本気で選んだ「好き」は成長のパワーをくれる
「字幕・戸田奈津子」。外国映画を観(み)た時この名を目にしたことがある人も多いはず。これまでに手がけた映画は1500本以上という、字幕翻訳の第一人者である。
幼い頃から映画が大好きで、大学時代に字幕翻訳家を志す。しかし、当時は男性10人程度の翻訳家で事足りており、未経験の若い女性が足を踏み入れる余地はなかった。

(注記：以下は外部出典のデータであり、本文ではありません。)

-- ==== Sys2Proof/Machine/Memory.lean ====
section
/-! DEFINITION. Memories in canonical form (spec 10 R30, R31; 20 R55, R56): what an unlisted address reads as, reading,
writing, and the two memories of the machine. -/

namespace Sys2Proof.Machine

/-- The byte at address `a` of a memory whose unlisted addresses read as `dflt`. -/
def Memory.read (dflt : Nat → Byte) (m : Memory) (a : Nat) : Byte :=
  match m with
  | [] => dflt a
  | (k, v) :: rest => if k = a then v else Memory.read dflt rest a

/-- `m` with a cell for `a` put in its place. -/
def Memory.insert (m : Memory) (a : Nat) (v : Byte) : Memory :=
  match m with
  | [] => [(a, v)]
  | (k, w) :: rest => if a < k then (a, v) :: (k, w) :: rest else (k, w) :: Memory.insert rest a v

/-- `m` with no cell for `a`. -/
def Memory.erase (m : Memory) (a : Nat) : Memory := m.filter fun c => c.1 != a

/-- Write `v` at address `a`: an entry equal to what an unlisted address reads as is not kept. -/
def Memory.write (dflt : Nat → Byte) (m : Memory) (a : Nat) (v : Byte) : Memory :=
  if v = dflt a then m.erase a else (m.erase a).insert a v

/-- The canonical form of a memory of `size` bytes: addresses strictly rising, each in the memory, no entry equal to
what an unlisted address reads as. -/
abbrev Memory.wf (dflt : Nat → Byte) (size : Nat) (m : Memory) : Prop :=
  m.Pairwise (fun c d => c.1 < d.1) ∧ ∀ c ∈ m, c.1 < size ∧ c.2 ≠ dflt c.1

/-- The 8 KiB hi-res pages at 0x2000 and 0xA000 (48 R293). -/
def isHiresPage (a : Nat) : Bool := (0x2000 ≤ a && a < 0x4000) || (0xA000 ≤ a && a < 0xC000)

/-- What RAM holds after power-on (10 R38, 70 R340): 0x00, and 0xFF in the two hi-res pages. An unlisted RAM address
reads so (log entry 4). -/
def ramDefault (a : Nat) : Byte := if isHiresPage a then 0xFF else 0x00

/-- What an unlisted ROM offset reads as. DESIGN CHOICE (log entry 3): the blank image, every byte 0x00. -/
def romDefault (_ : Nat) : Byte := 0x00

/-- The RAM array of 65,536 bytes (10 R30). -/
def ramSize : Nat := 0x10000

/-- The ROM array of 16,384 bytes (10 R31). -/
def romSize : Nat := 0x4000

/-- `RAM[a]` (10 R30). -/
def State.ramAt (s : State) (a : Nat) : Byte := s.ram.read ramDefault a

/-- `ROM[i]` (10 R31). -/
def State.romAt (s : State) (i : Nat) : Byte := s.rom.read romDefault i

/-- `RAM[a] <- v` (20 R55). -/
def State.writeRam (s : State) (a : Nat) (v : Byte) : State := s.setRam (s.ram.write ramDefault a v)

/-- RAM with every cell 0x00: `RAM.clear()` (20 R55). -/
def clearedRam : Memory :=
  (List.range' 0x2000 0x2000 ++ List.range' 0xA000 0x2000).map fun a => (a, 0x00)

/-- A ROM image as a memory: byte `i` of the list at offset `i`, from offset `i0` on. -/
def romOfImage (i0 : Nat) : List Byte → Memory
  | [] => []
  | b :: bs => if b = romDefault i0 then romOfImage (i0 + 1) bs else (i0, b) :: romOfImage (i0 + 1) bs

end Sys2Proof.Machine
end

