/-- The base cycle counts of the 256 opcode bytes, row by row of the map of 30 R104, 2 for an unknown opcode (70 R350,
R351). -/
def opcodeCycles : List Nat :=
  [7, 6, 2, 2, 5, 3, 5, 2, 3, 2, 2, 2, 6, 4, 6, 2] ++
  [2, 5, 5, 2, 5, 4, 6, 2, 2, 4, 2, 2, 6, 4, 7, 2] ++
  [6, 6, 2, 2, 3, 3, 5, 2, 4, 2, 2, 2, 4, 4, 6, 2] ++
  [2, 5, 5, 2, 4, 4, 6, 2, 2, 4, 2, 2, 4, 4, 7, 2] ++
  [6, 6, 2, 2, 2, 3, 5, 2, 3, 2, 2, 2, 3, 4, 6, 2] ++
  [2, 5, 5, 2, 2, 4, 6, 2, 2, 4, 3, 2, 2, 4, 7, 2] ++
  [6, 6, 2, 2, 3, 3, 5, 2, 4, 2, 2, 2, 5, 4, 6, 2] ++
  [2, 5, 5, 2, 4, 4, 6, 2, 2, 4, 4, 2, 6, 4, 7, 2] ++
  [2, 6, 2, 2, 3, 3, 3, 2, 2, 2, 2, 2, 4, 4, 4, 2] ++
  [2, 6, 5, 2, 4, 4, 4, 2, 2, 5, 2, 2, 4, 5, 5, 2] ++
  [2, 6, 2, 2, 3, 3, 3, 2, 2, 2, 2, 2, 4, 4, 4, 2] ++
  [2, 5, 5, 2, 4, 4, 4, 2, 2, 4, 2, 2, 4, 4, 4, 2] ++
  [2, 6, 2, 2, 3, 3, 5, 2, 2, 2, 2, 2, 4, 4, 6, 2] ++
  [2, 5, 5, 2, 2, 4, 6, 2, 2, 4, 3, 2, 2, 4, 7, 2] ++
  [2, 6, 2, 2, 3, 3, 5, 2, 2, 2, 2, 2, 4, 4, 6, 2] ++
  [2, 5, 5, 2, 2, 4, 6, 2, 2, 4, 4, 2, 2, 4, 7, 2]

/-- The mnemonic of an instruction (30 R105); the unknown opcodes have none of their own. -/
def mnemonicOf : Instr → String
  | .ldaImm _ | .ldaZp _ | .ldaZpx _ | .ldaAbs _ | .ldaAbsx _ | .ldaAbsy _ | .ldaIzx _ | .ldaIzy _ | .ldaIzp _ => "LDA"
  | .ldxImm _ | .ldxZp _ | .ldxZpy _ | .ldxAbs _ | .ldxAbsy _ => "LDX"
  | .ldyImm _ | .ldyZp _ | .ldyZpx _ | .ldyAbs _ | .ldyAbsx _ => "LDY"
  | .staZp _ | .staZpx _ | .staAbs _ | .staAbsx _ | .staAbsy _ | .staIzx _ | .staIzy _ | .staIzp _ => "STA"
  | .stxZp _ | .stxZpy _ | .stxAbs _ => "STX"
  | .styZp _ | .styZpx _ | .styAbs _ => "STY"
  | .stzZp _ | .stzZpx _ | .stzAbs _ | .stzAbsx _ => "STZ"
  | .tax => "TAX"
  | .tay => "TAY"
  | .txa => "TXA"
  | .tya => "TYA"
  | .tsx => "TSX"
  | .txs => "TXS"
  | .adcImm _ | .adcZp _ | .adcZpx _ | .adcAbs _ | .adcAbsx _ | .adcAbsy _ | .adcIzx _ | .adcIzy _ | .adcIzp _ => "ADC"
  | .sbcImm _ | .sbcZp _ | .sbcZpx _ | .sbcAbs _ | .sbcAbsx _ | .sbcAbsy _ | .sbcIzx _ | .sbcIzy _ | .sbcIzp _ => "SBC"
  | .cmpImm _ | .cmpZp _ | .cmpZpx _ | .cmpAbs _ | .cmpAbsx _ | .cmpAbsy _ | .cmpIzx _ | .cmpIzy _ | .cmpIzp _ => "CMP"
  | .cpxImm _ | .cpxZp _ | .cpxAbs _ => "CPX"
  | .cpyImm _ | .cpyZp _ | .cpyAbs _ => "CPY"
  | .incZp _ | .incZpx _ | .incAbs _ | .incAbsx _ => "INC"
  | .decZp _ | .decZpx _ | .decAbs _ | .decAbsx _ => "DEC"
  | .inx => "INX"
  | .iny => "INY"
  | .dex => "DEX"
  | .dey => "DEY"
  | .ina => "INA"
  | .dea => "DEA"
  | .andImm _ | .andZp _ | .andZpx _ | .andAbs _ | .andAbsx _ | .andAbsy _ | .andIzx _ | .andIzy _ | .andIzp _ => "AND"
  | .oraImm _ | .oraZp _ | .oraZpx _ | .oraAbs _ | .oraAbsx _ | .oraAbsy _ | .oraIzx _ | .oraIzy _ | .oraIzp _ => "ORA"
  | .eorImm _ | .eorZp _ | .eorZpx _ | .eorAbs _ | .eorAbsx _ | .eorAbsy _ | .eorIzx _ | .eorIzy _ | .eorIzp _ => "EOR"
  | .bitImm _ | .bitZp _ | .bitZpx _ | .bitAbs _ | .bitAbsx _ => "BIT"
  | .trbZp _ | .trbAbs _ => "TRB"
  | .tsbZp _ | .tsbAbs _ => "TSB"
  | .aslAcc | .aslZp _ | .aslZpx _ | .aslAbs _ | .aslAbsx _ => "ASL"
  | .lsrAcc | .lsrZp _ | .lsrZpx _ | .lsrAbs _ | .lsrAbsx _ => "LSR"
  | .rolAcc | .rolZp _ | .rolZpx _ | .rolAbs _ | .rolAbsx _ => "ROL"
  | .rorAcc | .rorZp _ | .rorZpx _ | .rorAbs _ | .rorAbsx _ => "ROR"
  | .jmpAbs _ | .jmpInd _ | .jmpIax _ => "JMP"
  | .jsr _ => "JSR"
  | .rts => "RTS"
  | .bcc _ => "BCC"
  | .bcs _ => "BCS"
  | .beq _ => "BEQ"
  | .bne _ => "BNE"
  | .bmi _ => "BMI"
  | .bpl _ => "BPL"
  | .bvc _ => "BVC"
  | .bvs _ => "BVS"
  | .bra _ => "BRA"
  | .pha => "PHA"
  | .pla => "PLA"
  | .phx => "PHX"
  | .plx => "PLX"
  | .phy => "PHY"
  | .ply => "PLY"
  | .php => "PHP"
  | .plp => "PLP"
  | .clc => "CLC"
  | .sec => "SEC"
  | .cli => "CLI"
  | .sei => "SEI"
  | .cld => "CLD"
  | .sed => "SED"
  | .clv => "CLV"
  | .nop => "NOP"
  | .brk => "BRK"
  | .rti => "RTI"
  | .unknown _ => "UNKNOWN"

/-- The instructions that write each flag, as the table of 10 R24 lists them (RESET and the IRQ sequence apart); N is
"the same as Z except BIT #imm, TRB and TSB". -/
def flagWriters : Flag → List String
  | .c => ["ADC", "SBC", "ASL", "LSR", "ROL", "ROR", "CMP", "CPX", "CPY", "CLC", "SEC", "PLP", "RTI"]
  | .z =>
    ["LDA", "LDX", "LDY", "PLA", "PLX", "PLY", "TAX", "TAY", "TXA", "TYA", "TSX", "ADC", "SBC", "AND", "ORA", "EOR"] ++
    ["INC", "DEC", "INA", "DEA", "INX", "INY", "DEX", "DEY", "ASL", "LSR", "ROL", "ROR", "CMP", "CPX", "CPY", "BIT"] ++
    ["TRB", "TSB", "PLP", "RTI"]
  | .n =>
    ["LDA", "LDX", "LDY", "PLA", "PLX", "PLY", "TAX", "TAY", "TXA", "TYA", "TSX", "ADC", "SBC", "AND", "ORA", "EOR"] ++
    ["INC", "DEC", "INA", "DEA", "INX", "INY", "DEX", "DEY", "ASL", "LSR", "ROL", "ROR", "CMP", "CPX", "CPY", "BIT"] ++
    ["PLP", "RTI"]
  | .v => ["ADC", "SBC", "BIT", "CLV", "PLP", "RTI"]
  | .i => ["SEI", "CLI", "BRK", "PLP", "RTI"]
  | .d => ["SED", "CLD", "PLP", "RTI"]
  | .b => ["PLP", "RTI"]

/-- The instructions that write each register, as 10 R20 and R21 list them; of ASL, LSR, ROL and ROR the accumulator
form alone writes `A`. -/
def registerWriters : Reg → List String
  | .a => ["LDA", "PLA", "TXA", "TYA", "ADC", "SBC", "AND", "ORA", "EOR", "INA", "DEA", "ASL", "LSR", "ROL", "ROR"]
  | .x => ["LDX", "TAX", "TSX", "INX", "DEX", "PLX"]
  | .y => ["LDY", "TAY", "INY", "DEY", "PLY"]
  | .sp => ["PHA", "PHP", "PHX", "PHY", "PLA", "PLP", "PLX", "PLY", "TXS", "BRK", "JSR", "RTS", "RTI"]

end Sys2Proof.Machine
end

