@[simp] theorem setX_a (v : Byte) : (s.setX v).a = s.a := rfl
@[simp] theorem setX_x (v : Byte) : (s.setX v).x = v := rfl
@[simp] theorem setX_y (v : Byte) : (s.setX v).y = s.y := rfl
@[simp] theorem setX_sp (v : Byte) : (s.setX v).sp = s.sp := rfl
@[simp] theorem setX_p (v : Byte) : (s.setX v).p = s.p := rfl
@[simp] theorem setX_pc (v : Byte) : (s.setX v).pc = s.pc := rfl
@[simp] theorem setX_latches (v : Byte) : (s.setX v).latches = s.latches := rfl
@[simp] theorem setX_pendingIrq (v : Byte) : (s.setX v).pendingIrq = s.pendingIrq := rfl
@[simp] theorem setX_clock (v : Byte) : (s.setX v).clock = s.clock := rfl
@[simp] theorem setX_ram (v : Byte) : (s.setX v).ram = s.ram := rfl
@[simp] theorem setX_rom (v : Byte) : (s.setX v).rom = s.rom := rfl
@[simp] theorem setX_bankMode (v : Byte) : (s.setX v).bankMode = s.bankMode := rfl
@[simp] theorem setX_kb (v : Byte) : (s.setX v).kb = s.kb := rfl
@[simp] theorem setX_tape (v : Byte) : (s.setX v).tape = s.tape := rfl
@[simp] theorem setX_snd (v : Byte) : (s.setX v).snd = s.snd := rfl
@[simp] theorem setX_vid (v : Byte) : (s.setX v).vid = s.vid := rfl
@[simp] theorem setX_power (v : Byte) : (s.setX v).power = s.power := rfl
@[simp] theorem setX_out (v : Byte) : (s.setX v).out = s.out := rfl
@[simp] theorem setX_draws (v : Byte) : (s.setX v).draws = s.draws := rfl

@[simp] theorem setY_a (v : Byte) : (s.setY v).a = s.a := rfl
@[simp] theorem setY_x (v : Byte) : (s.setY v).x = s.x := rfl
@[simp] theorem setY_y (v : Byte) : (s.setY v).y = v := rfl
@[simp] theorem setY_sp (v : Byte) : (s.setY v).sp = s.sp := rfl
@[simp] theorem setY_p (v : Byte) : (s.setY v).p = s.p := rfl
@[simp] theorem setY_pc (v : Byte) : (s.setY v).pc = s.pc := rfl
@[simp] theorem setY_latches (v : Byte) : (s.setY v).latches = s.latches := rfl
@[simp] theorem setY_pendingIrq (v : Byte) : (s.setY v).pendingIrq = s.pendingIrq := rfl
@[simp] theorem setY_clock (v : Byte) : (s.setY v).clock = s.clock := rfl
@[simp] theorem setY_ram (v : Byte) : (s.setY v).ram = s.ram := rfl
@[simp] theorem setY_rom (v : Byte) : (s.setY v).rom = s.rom := rfl
@[simp] theorem setY_bankMode (v : Byte) : (s.setY v).bankMode = s.bankMode := rfl
@[simp] theorem setY_kb (v : Byte) : (s.setY v).kb = s.kb := rfl
@[simp] theorem setY_tape (v : Byte) : (s.setY v).tape = s.tape := rfl
@[simp] theorem setY_snd (v : Byte) : (s.setY v).snd = s.snd := rfl
@[simp] theorem setY_vid (v : Byte) : (s.setY v).vid = s.vid := rfl
@[simp] theorem setY_power (v : Byte) : (s.setY v).power = s.power := rfl
@[simp] theorem setY_out (v : Byte) : (s.setY v).out = s.out := rfl
@[simp] theorem setY_draws (v : Byte) : (s.setY v).draws = s.draws := rfl

@[simp] theorem setSp_a (v : Byte) : (s.setSp v).a = s.a := rfl
@[simp] theorem setSp_x (v : Byte) : (s.setSp v).x = s.x := rfl
@[simp] theorem setSp_y (v : Byte) : (s.setSp v).y = s.y := rfl
@[simp] theorem setSp_sp (v : Byte) : (s.setSp v).sp = v := rfl
@[simp] theorem setSp_p (v : Byte) : (s.setSp v).p = s.p := rfl
@[simp] theorem setSp_pc (v : Byte) : (s.setSp v).pc = s.pc := rfl
@[simp] theorem setSp_latches (v : Byte) : (s.setSp v).latches = s.latches := rfl
@[simp] theorem setSp_pendingIrq (v : Byte) : (s.setSp v).pendingIrq = s.pendingIrq := rfl
@[simp] theorem setSp_clock (v : Byte) : (s.setSp v).clock = s.clock := rfl
@[simp] theorem setSp_ram (v : Byte) : (s.setSp v).ram = s.ram := rfl
@[simp] theorem setSp_rom (v : Byte) : (s.setSp v).rom = s.rom := rfl
@[simp] theorem setSp_bankMode (v : Byte) : (s.setSp v).bankMode = s.bankMode := rfl
@[simp] theorem setSp_kb (v : Byte) : (s.setSp v).kb = s.kb := rfl
@[simp] theorem setSp_tape (v : Byte) : (s.setSp v).tape = s.tape := rfl
@[simp] theorem setSp_snd (v : Byte) : (s.setSp v).snd = s.snd := rfl
@[simp] theorem setSp_vid (v : Byte) : (s.setSp v).vid = s.vid := rfl
@[simp] theorem setSp_power (v : Byte) : (s.setSp v).power = s.power := rfl
@[simp] theorem setSp_out (v : Byte) : (s.setSp v).out = s.out := rfl
@[simp] theorem setSp_draws (v : Byte) : (s.setSp v).draws = s.draws := rfl

@[simp] theorem setP_a (v : Byte) : (s.setP v).a = s.a := rfl
@[simp] theorem setP_x (v : Byte) : (s.setP v).x = s.x := rfl
@[simp] theorem setP_y (v : Byte) : (s.setP v).y = s.y := rfl
@[simp] theorem setP_sp (v : Byte) : (s.setP v).sp = s.sp := rfl
@[simp] theorem setP_p (v : Byte) : (s.setP v).p = v := rfl
@[simp] theorem setP_pc (v : Byte) : (s.setP v).pc = s.pc := rfl
@[simp] theorem setP_latches (v : Byte) : (s.setP v).latches = s.latches := rfl
@[simp] theorem setP_pendingIrq (v : Byte) : (s.setP v).pendingIrq = s.pendingIrq := rfl
@[simp] theorem setP_clock (v : Byte) : (s.setP v).clock = s.clock := rfl
@[simp] theorem setP_ram (v : Byte) : (s.setP v).ram = s.ram := rfl
@[simp] theorem setP_rom (v : Byte) : (s.setP v).rom = s.rom := rfl
@[simp] theorem setP_bankMode (v : Byte) : (s.setP v).bankMode = s.bankMode := rfl
@[simp] theorem setP_kb (v : Byte) : (s.setP v).kb = s.kb := rfl
@[simp] theorem setP_tape (v : Byte) : (s.setP v).tape = s.tape := rfl
@[simp] theorem setP_snd (v : Byte) : (s.setP v).snd = s.snd := rfl
@[simp] theorem setP_vid (v : Byte) : (s.setP v).vid = s.vid := rfl
@[simp] theorem setP_power (v : Byte) : (s.setP v).power = s.power := rfl
@[simp] theorem setP_out (v : Byte) : (s.setP v).out = s.out := rfl
@[simp] theorem setP_draws (v : Byte) : (s.setP v).draws = s.draws := rfl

そこで生命保険会社へ就職。「でも組織で働くことが私には合わず、1年半で退職しました。協調性のない自分が一匹おお かみで、好きな映画に関わる仕事をするなら字幕翻訳しかない、この夢を追い続けよう。そう決心しましたが、もちろんすぐには映画の仕事はなく、フリーで 様々な分野の翻訳をこなし生計を立てていましたね」
30歳を過ぎた頃、映画関連の仕事を依頼される。字幕ではなくあらすじをまとめるものだったが、やがて、来日する映画関係者の通訳をいきなり頼まれることに。「外国人と話したこともなかったのですが、断ったら字幕翻訳もできなくなると思い、決死の覚悟で受けました」
英会話はしどろもどろだったが、映画の知識が認められて通訳の仕事が相次ぐ。しかもその流れで思わぬチャンスが訪れ る。フランシス・コッポラ監督の通訳を担当したのが縁となり、同監督の映画『地獄の黙示録』の字幕担当として抜擢(ばってき)されたのだ。そこからは嵐の ように依頼が殺到。20年目にしてようやく夢を実現させた。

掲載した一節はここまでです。